What to produce —
Compute how many lines in the records below contain the string "execHoldEntryDone" and give that number without other output.

Records provided —
|---|

theorem execIsophaseRise_keeps (s : State) : Mod.KeepsOut s.toMod (execIsophaseRise s) := by
  have kept := Mod.Keeps.refl s.toMod
  unfold execIsophaseRise
  apply Mod.KeepsOut.go
  with_reducible repeat' first
    | intro _ | assumption | (simp only [Keeps.mk_iff]; apply KeepsIn.of) | apply checkMember_keeps | apply Keeps.ite | split | dsimp only

theorem execRegAlert_keeps (line : Fin 16) (s : State) : Mod.KeepsOut s.toMod (execRegAlert line s) := by
  have kept := Mod.Keeps.refl s.toMod
  unfold execRegAlert
  apply Mod.KeepsOut.go
  with_reducible repeat' first
    | intro _ | assumption | (simp only [Keeps.mk_iff]; apply KeepsIn.of) | apply forceGroup_keeps | apply Keeps.ite | split | dsimp only

theorem execRegAlertRelease_keeps (line : Fin 16) (s : State) : Mod.KeepsOut s.toMod (execRegAlertRelease line s) := by
  have kept := Mod.Keeps.refl s.toMod
  unfold execRegAlertRelease
  apply Mod.KeepsOut.go
  with_reducible repeat' first
    | assumption | (simp only [Keeps.mk_iff]; apply KeepsIn.of) | dsimp only

theorem execAlertHoldoffEnd_keeps (line : Fin 16) (s : State) : Mod.KeepsOut s.toMod (execAlertHoldoffEnd line s) := by
  have kept := Mod.Keeps.refl s.toMod
  unfold execAlertHoldoffEnd
  apply Mod.KeepsOut.go
  with_reducible repeat' first
    | intro _ | assumption | (simp only [Keeps.mk_iff]; apply KeepsIn.of) | apply powerLog_keeps | apply Keeps.ite | split | dsimp only

theorem execDroop_keeps (site : Site) (s : State) : Mod.KeepsOut s.toMod (execDroop site s) := by
  have kept := Mod.Keeps.refl s.toMod
  unfold execDroop
  apply Mod.KeepsOut.go
  with_reducible repeat' first
    | intro _ | assumption | (simp only [Keeps.mk_iff]; apply KeepsIn.of) | apply updDie_keeps | apply Keeps.ite | split | dsimp only

theorem execDroopEnd_keeps (site : Site) (s : State) : Mod.KeepsOut s.toMod (execDroopEnd site s) := by
  have kept := Mod.Keeps.refl s.toMod
  unfold execDroopEnd
  apply Mod.KeepsOut.go
  with_reducible repeat' first
    | intro _ | assumption | (simp only [Keeps.mk_iff]; apply KeepsIn.of) | apply updDie_keeps | apply Keeps.ite | split | dsimp only

theorem execPowerTick_keeps (x : PowerSample) (s : State) : Mod.KeepsOut s.toMod (execPowerTick x s) := by
  have kept := Mod.Keeps.refl s.toMod
  unfold execPowerTick
  apply Mod.KeepsOut.go
  with_reducible repeat' first
    | intro _ | assumption | (simp only [Keeps.mk_iff]; apply KeepsIn.of) | apply checkMember_keeps | apply setLimit_keeps | apply tickAllow_keeps
    | apply tickSamples_keeps | apply tickPoints_keeps | apply Keeps.foldl | split | dsimp only

theorem execVoltageSettled_keeps (site : Site) (s : State) : Mod.KeepsOut s.toMod (execVoltageSettled site s) := by
  have kept := Mod.Keeps.refl s.toMod
  unfold execVoltageSettled
  apply Mod.KeepsOut.go
  with_reducible repeat' first
    | intro _ | assumption | (simp only [Keeps.mk_iff]; apply KeepsIn.of) | apply updDie_keeps | apply Keeps.ite | split | dsimp only

/-! ## Boot -/

theorem execPowerOnRequest_keeps (s : State) : Mod.KeepsOut s.toMod (execPowerOnRequest s) := by
  have kept := Mod.Keeps.refl s.toMod
  unfold execPowerOnRequest
  apply Mod.KeepsOut.go
  with_reducible repeat' first
    | assumption | (simp only [Keeps.mk_iff]; apply KeepsIn.of) | apply powerEvent_keeps | dsimp only

theorem execPowerOffRequest_keeps (s : State) : Mod.KeepsOut s.toMod (execPowerOffRequest s) := by
  have kept := Mod.Keeps.refl s.toMod
  unfold execPowerOffRequest
  apply Mod.KeepsOut.go
  with_reducible repeat' first
    | assumption | (simp only [Keeps.mk_iff]; apply KeepsIn.of) | apply powerEvent_keeps | dsimp only

theorem execPwrWarnAssert_keeps (s : State) : Mod.KeepsOut s.toMod (execPwrWarnAssert s) := by
  have kept := Mod.Keeps.refl s.toMod
  unfold execPwrWarnAssert
  apply Mod.KeepsOut.go
  with_reducible repeat' first
    | assumption | (simp only [Keeps.mk_iff]; apply KeepsIn.of) | apply powerEvent_keeps | dsimp only

theorem execPwrWarnRelease_keeps (s : State) : Mod.KeepsOut s.toMod (execPwrWarnRelease s) := by
  have kept := Mod.Keeps.refl s.toMod
  unfold execPwrWarnRelease
  apply Mod.KeepsOut.go
  with_reducible repeat' first
    | assumption | (simp only [Keeps.mk_iff]; apply KeepsIn.of) | apply powerEvent_keeps | dsimp only

theorem execHoldEntryDone_keeps (s : State) : Mod.KeepsOut s.toMod (execHoldEntryDone s) := by
  have kept := Mod.Keeps.refl s.toMod
  unfold execHoldEntryDone
  apply Mod.KeepsOut.go
  with_reducible repeat' first
    | intro _ | assumption | (simp only [Keeps.mk_iff]; apply KeepsIn.of) | apply powerTo_keeps | apply writeBackAll_keeps | apply emptySlices_keeps
    | apply refresh_keeps | apply runPending_keeps | apply Keeps.ite | split | dsimp only

theorem execResumeDone_keeps (s : State) : Mod.KeepsOut s.toMod (execResumeDone s) := by
  have kept := Mod.Keeps.refl s.toMod
  unfold execResumeDone
  apply Mod.KeepsOut.go
  with_reducible repeat' first
    | intro _ | assumption | (simp only [Keeps.mk_iff]; apply KeepsIn.of) | apply finishResume_keeps | apply runPending_keeps | apply Keeps.ite
    | split | dsimp only

theorem execRailsOff_keeps (s : State) : Mod.KeepsOut s.toMod (execRailsOff s) := by
  have kept := Mod.Keeps.refl s.toMod
  unfold execRailsOff
  apply Mod.KeepsOut.go
  with_reducible repeat' first
    | intro _ | assumption | (simp only [Keeps.mk_iff]; apply KeepsIn.of) | apply request_keeps | apply toStandby_keeps | apply settleStandby_keeps
    | apply Keeps.ite | split | dsimp only

theorem execRailGroupGood_keeps (line : Fin 16) (s : State) : Mod.KeepsOut s.toMod (execRailGroupGood line s) := by
  have kept := Mod.Keeps.refl s.toMod
  unfold execRailGroupGood
  apply Mod.KeepsOut.go
  with_reducible repeat' first
    | intro _ | assumption | (simp only [Keeps.mk_iff]; apply KeepsIn.of) | apply Keeps.ite | split | dsimp only

theorem execDiesOutOfReset_keeps (s : State) : Mod.KeepsOut s.toMod (execDiesOutOfReset s) := by
  have kept := Mod.Keeps.refl s.toMod
  unfold execDiesOutOfReset
  apply Mod.KeepsOut.go
  with_reducible repeat' first
    | intro _ | assumption | (simp only [Keeps.mk_iff]; apply KeepsIn.of) | apply powerTo_keeps | apply pauseStart_keeps | apply runPending_keeps
    | apply Keeps.ite | split | dsimp only

theorem execPoweringUpTimeout_keeps (s : State) : Mod.KeepsOut s.toMod (execPoweringUpTimeout s) := by
  have kept := Mod.Keeps.refl s.toMod
  unfold execPoweringUpTimeout
  apply Mod.KeepsOut.go
  with_reducible repeat' first
    | intro _ | assumption | (simp only [Keeps.mk_iff]; apply KeepsIn.of) | apply bootFail_keeps | apply runPending_keeps | apply toStandby_keeps
    | apply Keeps.ite | split | dsimp only

theorem execThermtrip_keeps (s : State) : Mod.KeepsOut s.toMod (execThermtrip s) := by
  have kept := Mod.Keeps.refl s.toMod
  unfold execThermtrip
  apply Mod.KeepsOut.go
  with_reducible repeat' first
    | assumption | (simp only [Keeps.mk_iff]; apply KeepsIn.of) | apply toStandby_keeps | dsimp only

theorem execUndervoltage_keeps (s : State) : Mod.KeepsOut s.toMod (execUndervoltage s) := by
  have kept := Mod.Keeps.refl s.toMod
  unfold execUndervoltage
  apply Mod.KeepsOut.go
  with_reducible repeat' first
    | assumption | (simp only [Keeps.mk_iff]; apply KeepsIn.of) | apply toStandby_keeps | dsimp only

theorem execInputReturn_keeps (s : State) : Mod.KeepsOut s.toMod (execInputReturn s) := by
  have kept := Mod.Keeps.refl s.toMod
  unfold execInputReturn
  apply Mod.KeepsOut.go
  with_reducible repeat' first
    | intro _ | assumption | (simp only [Keeps.mk_iff]; apply KeepsIn.of) | apply cold_keeps | apply Keeps.ite | split | dsimp only

theorem execModResetAssert_keeps (s : State) : Mod.KeepsOut s.toMod (execModResetAssert s) := by
  have kept := Mod.Keeps.refl s.toMod
  unfold execModResetAssert
  apply Mod.KeepsOut.go
  with_reducible repeat' first
    | intro _ | assumption | (simp only [Keeps.mk_iff]; apply KeepsIn.of) | apply replyFlush_keeps | apply Keeps.ite | split | dsimp only

theorem execModResetLong_keeps (s : State) : Mod.KeepsOut s.toMod (execModResetLong s) := by
  have kept := Mod.Keeps.refl s.toMod
  unfold execModResetLong
  apply Mod.KeepsOut.go
  with_reducible repeat' first
    | intro _ | assumption | (simp only [Keeps.mk_iff]; apply KeepsIn.of) | apply railsCut_keeps | apply Keeps.ite | split | dsimp only

theorem execModResetRelease_keeps (s : State) : Mod.KeepsOut s.toMod (execModResetRelease s) := by
  have kept := Mod.Keeps.refl s.toMod
  unfold execModResetRelease
  apply Mod.KeepsOut.go
  with_reducible repeat' first
    | intro _ | assumption | (simp only [Keeps.mk_iff]; apply KeepsIn.of) | apply beginCold_keeps | apply restartWarm_keeps | apply askRestart_keeps
    | apply Keeps.ite | split | dsimp only

theorem execMgmtPerst_keeps (s : State) : Mod.KeepsOut s.toMod (execMgmtPerst s) := by
  have kept := Mod.Keeps.refl s.toMod
  unfold execMgmtPerst
  apply Mod.KeepsOut.go
  with_reducible repeat' first
    | intro _ | assumption | (simp only [Keeps.mk_iff]; apply KeepsIn.of) | apply setFn_keeps | apply mqDisable_keeps | apply Keeps.ite | split
    | dsimp only

theorem execMgmtPerstRelease_keeps (s : State) : Mod.KeepsOut s.toMod (execMgmtPerstRelease s) := by
  have kept := Mod.Keeps.refl s.toMod
  unfold execMgmtPerstRelease
  apply Mod.KeepsOut.go
  with_reducible repeat' first
    | assumption | (simp only [Keeps.mk_iff]; apply KeepsIn.of) | apply setFn_keeps | apply writeHeld_keeps | dsimp only

theorem execKprBootCtrlWarm_keeps (s : State) : Mod.KeepsOut s.toMod (execKprBootCtrlWarm s) := by
  have kept := Mod.Keeps.refl s.toMod
  unfold execKprBootCtrlWarm
  apply Mod.KeepsOut.go
  with_reducible repeat' first
    | assumption | (simp only [Keeps.mk_iff]; apply KeepsIn.of) | apply askRestart_keeps | dsimp only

|---|

Result below —
2